A bike is often a kid’s first taste of freedom. Go farther. Go faster. Go with friends. Just getting to go is at least half the fun. When you live in one of the nation’s most bicycle-friendly cities, having a bike and riding it is very much about belonging to your community.
For more than 12 years, Bike Fort Collins (BFC) has partnered with Poudre School District (PSD) and the City of Fort Collins to deliver the Safe Routes to School (SRTS) program, a curriculum that introduces students to safe cycling through education on topics ranging from bicycling basics to riding in groups.
It’s a volunteer-run program that Fort Collins native Sandy Charles is very much invested in – as a recreational cyclist herself and as a certified League Cycling Instructor (LCI).
She got involved more than a decade ago on a promise that she wouldn’t run any aspect of the program, but would support it by showing up to teach kids, tweens, and teens how to navigate bike paths and roadways safely while also having fun. While her role today is much more involved in coordinating with schools to deliver the curriculum (and getting the city’s help delivering bikes on massive bike trailers), the joyful theme of her work hasn’t changed a bit.
“Teaching a middle school student how to ride a bike and the sense of elation that they have, the confidence,” Sandy says. “It’s just elation.”
Over the years, she’s made a lot of connections with youth and has even introduced like-minded parents of athletic daughters who share the same unique disability.
“One family had adapted a bike so (the daughter) could ride,” Sandy said. “The other girl was also very athletic, but with the same disability, wasn’t able to ride a (standard) bike.”
Through the SRTS program, Sandy knew both girls and soon introduced their parents. Not long after, both girls were riding bikes designed with their disability – amelia – in mind.
“One girl was missing her left forearm, the other her right,” Sandy said.
One set of parents shared the recipe for the adaptive bike – a piece of PVC pipe angled so the child could use her shorter arm to control the handlebars.
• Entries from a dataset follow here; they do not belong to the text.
/-- The hypotheses of IslandMailbox can be met. -/
theorem witness_IslandMailbox :
    (∃ (s : State) (c : Fin 2) (_ : W32), MailReady s c)
    ∧ (∃ (s : State) (c : Fin 2) (_ : W32) (o i : Nat) (r : Nat × List Byte), MailReady s c ∧ s.hasList o = true ∧ recordAt
    (s.glzCopy o).back.normal i = some r)
    ∧ (∃ (s : State) (c : Fin 2) (_ : W32) (o i : Nat), MailReady s c ∧ (s.hasList o = false ∨ recordAt (s.glzCopy
    o).back.normal i = none))
    ∧ (∃ (s : State) (c : Fin 2) (_ : W32) (_ : Bool) (_ _ _ : Nat) (_ : List Byte), MailReady s c)
    ∧ (∃ (s : State) (c : Fin 2) (_ : W32) (mask : Byte), MailReady s c ∧ ((∃ o, o < 8 ∧ mask.getLsbD o = true)) ∧ ((∀ o, o
    < 8 → mask.getLsbD o = true → s.hasList o = true ∧ s.scans o = true)))
    ∧ (∃ (s : State) (c : Fin 2) (_ : W32) (mask : Byte) (o : Nat), MailReady s c ∧ o < 8 ∧ mask.getLsbD o = true ∧
    s.hasList o = false)
    ∧ (∃ (s : State) (c : Fin 2) (_ : W32), MailReady s c)
    ∧ (∃ (s : State) (_ : W32), MailReady s 0)
    ∧ (∃ (s : State) (_ : W32) (n : Nat), MailReady s 1 ∧ 1 ≤ n ∧ n ≤ 32)
    ∧ (∃ (s : State) (_ : W32) (n : Nat), MailReady s 1 ∧ (n = 0 ∨ 32 < n))
    ∧ (∃ (s : State) (_ : W32) (plain : List Byte), MailReady s 1 ∧ 1 ≤ plain.length ∧ plain.length ≤ 200)
    ∧ (∃ (s : State) (_ : W32) (plain : List Byte), MailReady s 1 ∧ (plain.length = 0 ∨ 200 < plain.length))
    ∧ (∃ (s : State) (_ : W32) (_ : List Byte), MailReady s 1)
    ∧ (∃ (s : State) (_ : W32), MailReady s 1)
    ∧ (∃ (s : State) (seq : W32) (imm : Bool) (o i n : Nat) (mask : Byte) (b : List Byte) (e : Instr × Mail), MailReady s 0
    ∧ e ∈ mailCommands 0 seq imm o i n mask b ∧ 16 ≤ e.2.cmd)
    ∧ (∃ (s : State) (_ : W32), MailReady s 1)
    ∧ (∃ (s : State) (c : Fin 2) (seq : W32) (imm : Bool) (o i n : Nat) (mask : Byte) (b : List Byte) (e : Instr × Mail), e
    ∈ mailCommands c seq imm o i n mask b ∧ (s.clocked .ISL = false ∨ s.flag F.ISL_MBOX_STATUS.tx_busy c = true))
    ∧ (∃ (s : State) (c : Fin 2) (seq : W32) (imm : Bool) (o i n : Nat) (mask : Byte) (b : List Byte) (e : Instr × Mail), e
    ∈ mailCommands c seq imm o i n mask b ∧ s.clocked .ISL = true ∧ s.flag F.ISL_MBOX_STATUS.tx_busy c = false ∧ s.islWorks
    = false)
    ∧ (∃ (s : State) (c : Fin 2) (a : Agent), s.clocked .ISL = true ∧ mailOwner a c = true)
    ∧ (∃ (s : State) (_ : Fin 2) (a : Agent), (s.clocked .ISL = false ∨ (a ≠ .manager ∧ a ≠ .inner)))
    ∧ (∃ (s : State) (c : Fin 2) (a : Agent), s.clocked .ISL = true ∧ (a = .manager ∨ a = .inner) ∧ mailOwner a c = false)
    :=
  ⟨⟨day, 1, 7, by unfold MailReady; decide +kernel⟩,
   ⟨listed oneRecord [], 0, 7, 2, 0, (16, oneRecord.drop 16), by unfold MailReady; decide +kernel⟩,
   ⟨day, 1, 7, 2, 0, by unfold MailReady; decide +kernel⟩,
   ⟨listed oneRecord oneRecord, 0, 7, true, 2, 0, 2, [3], by unfold MailReady; decide +kernel⟩,
   ⟨listed oneRecord oneRecord, 0, 7, 4,
    by refine ⟨by unfold MailReady; decide +kernel, ⟨2, by decide⟩, ?_⟩; intro o h1; revert h1 o; decide +kernel⟩,
   ⟨listed oneRecord oneRecord, 0, 7, 6, 1, by unfold MailReady; decide +kernel⟩,
   ⟨listed oneRecord oneRecord, 1, 7, by unfold MailReady; decide +kernel⟩,
   ⟨day, 7, by unfold MailReady; decide +kernel⟩,
   ⟨day, 7, 32, by unfold MailReady; decide +kernel⟩,
   ⟨day, 7, 33, by unfold MailReady; decide +kernel⟩,
   ⟨day, 7, [1], by unfold MailReady; decide +kernel⟩,
   ⟨day, 7, [], by unfold MailReady; decide +kernel⟩,
   ⟨day, 7, [1], by unfold MailReady; decide +kernel⟩,
   ⟨day.put .CPX_DBG_EN 5, 7, by unfold MailReady; decide +kernel⟩,
   ⟨day, 7, true, 0, 0, 3, 0, [1], (.rngRead 0 7 3, ⟨16, 7, .random 3⟩), by unfold MailReady; decide +kernel⟩,
   ⟨day, 7, by unfold MailReady; decide +kernel⟩,
   ⟨day.fset F.ISL_MBOX_STATUS.tx_busy 1 1, 1, 7, true, 0, 0, 3, 0, [1], (.rngRead 1 7 3, ⟨16, 7, .random 3⟩),
    by decide +kernel⟩,
   ⟨{ day with isl := { day.isl with firmware := false } }, 1, 7, true, 0, 0, 3, 0, [1], (.rngRead 1 7 3, ⟨16, 7, .random
    3⟩), by decide +kernel⟩,
   ⟨day.setMailRx 1 [[1], [2]], 1, .inner, by decide +kernel⟩,
   ⟨day, 1, .management, by decide +kernel⟩,
   ⟨day.setMailRx 1 [[1], [2]], 1, .manager, by decide +kernel⟩⟩
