-- ==== Sys2Proof/Machine/Boot.lean ====
section
/-! DEFINITION. Reset for any configuration and ROM (70_reset R250 to R252), and placing one instruction for the host. -/

namespace Sys2Proof.Machine

/-- The state after reset with static inputs `cfg` and `rom`, the first cycle's inputs being `first` (70_reset R250, R252).
The ROM has exactly `ROM_LEN` bytes and stands at 0x200 (20_memory R66). -/
def State.boot (cfg : Config) (rom : Vector Byte cfg.romLen.val) (first : Inputs) : State :=
  { State.reset with
    cfg := cfg
    mem := Memory.writeList cfg.font [] romBase rom.toList
    inputs := first }

/-- The `reset` input asserted: "nothing of a previous run survives" but the static inputs and the port samples
(70_reset R251). It is no part of a step: notes/assumptions/17.md. -/
def State.assertReset (s : State) (rom : Vector Byte s.cfg.romLen.val) : State :=
  { State.boot s.cfg rom s.inputs with cycle := s.cycle }

/-- The smallest `ROM_LEN` from `len` up whose extent holds an instruction at `pc`, within the contract's 3584. -/
def coveringRomLen (len : Fin 3585) (pc : Word) : Fin 3585 :=
  ⟨min 3584 (max len.val (pc.toNat + 2 - romBase)), by omega⟩

/-- The state with a word stored where the next fetch reads it, inside the ROM's extent and with no fault pending. -/
def State.placeWord (s : State) (w : Word) : State :=
  let t := s.writeBytes s.pc.toNat (bytesOfWord w)
  { t with cfg := { t.cfg with romLen := coveringRomLen t.cfg.romLen t.pc }, fault := none }

end Sys2Proof.Machine
end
Soon both girls were riding their bikes.
The families, meanwhile, began offering the other a single left mitten or a single right glove as each kid needed just one of the pair.
That kind of kismet wouldn’t have happened without SRTS.
Even without those kinds of obstacles, some kids just don’t learn to ride at home, Sandy explains.
Some live near Horsetooth Reservoir where dirt roads, hills, and speeding traffic on the pavement deters the parents of learning riders. Others don’t have access to bikes or their parents didn’t learn to ride either. Affording a bike just can’t be a priority when disposable income is scarce.
It’s why SRTS brings the learning to the kids where they are: In PSD’s elementary, middle, and high schools, delivering an age-appropriate curriculum to about 30 students in each cohort.
Bikes owned by BFC are delivered by a city employee on a trailer designed to carry bikes, so every kid has a bike. Helmets are required to participate, so they’re provided too.
If a student hasn’t yet learned to ride, no problem. Sandy’s subtle detective work during scheduling reveals that information and those youth get special attention. The same is true for students with special learning or physical needs.
A student who doesn’t yet know how to ride a bike will be paired with an LCI-certified instructor to teach them individually. A student who might be physically unable to manage a bike is loaned a tagalong or wee-hoo, wheeled equipment that is attached to a bike maneuvered by an adult leader.
Cycling really is for everyone when it comes to the partnership with the school district.
PE teachers are frequently included as teachers of the program, and as long as the group of student riders stay on campus, PE teachers don’t need an LCI certification.
“When we go off-campus, we do require that a couple of LCIs be with the students, and with younger kids that means getting them to the bike paths with an LCI leading and another LCI following the group,” Sandy explains. “Older students learn that to ride in a group, they need a plan and we teach them how to read the map so they know where they’re going.”
Over the years, Sandy has watched both students and the program blossom. Today, more than 15 schools participate in Safe Routes to School.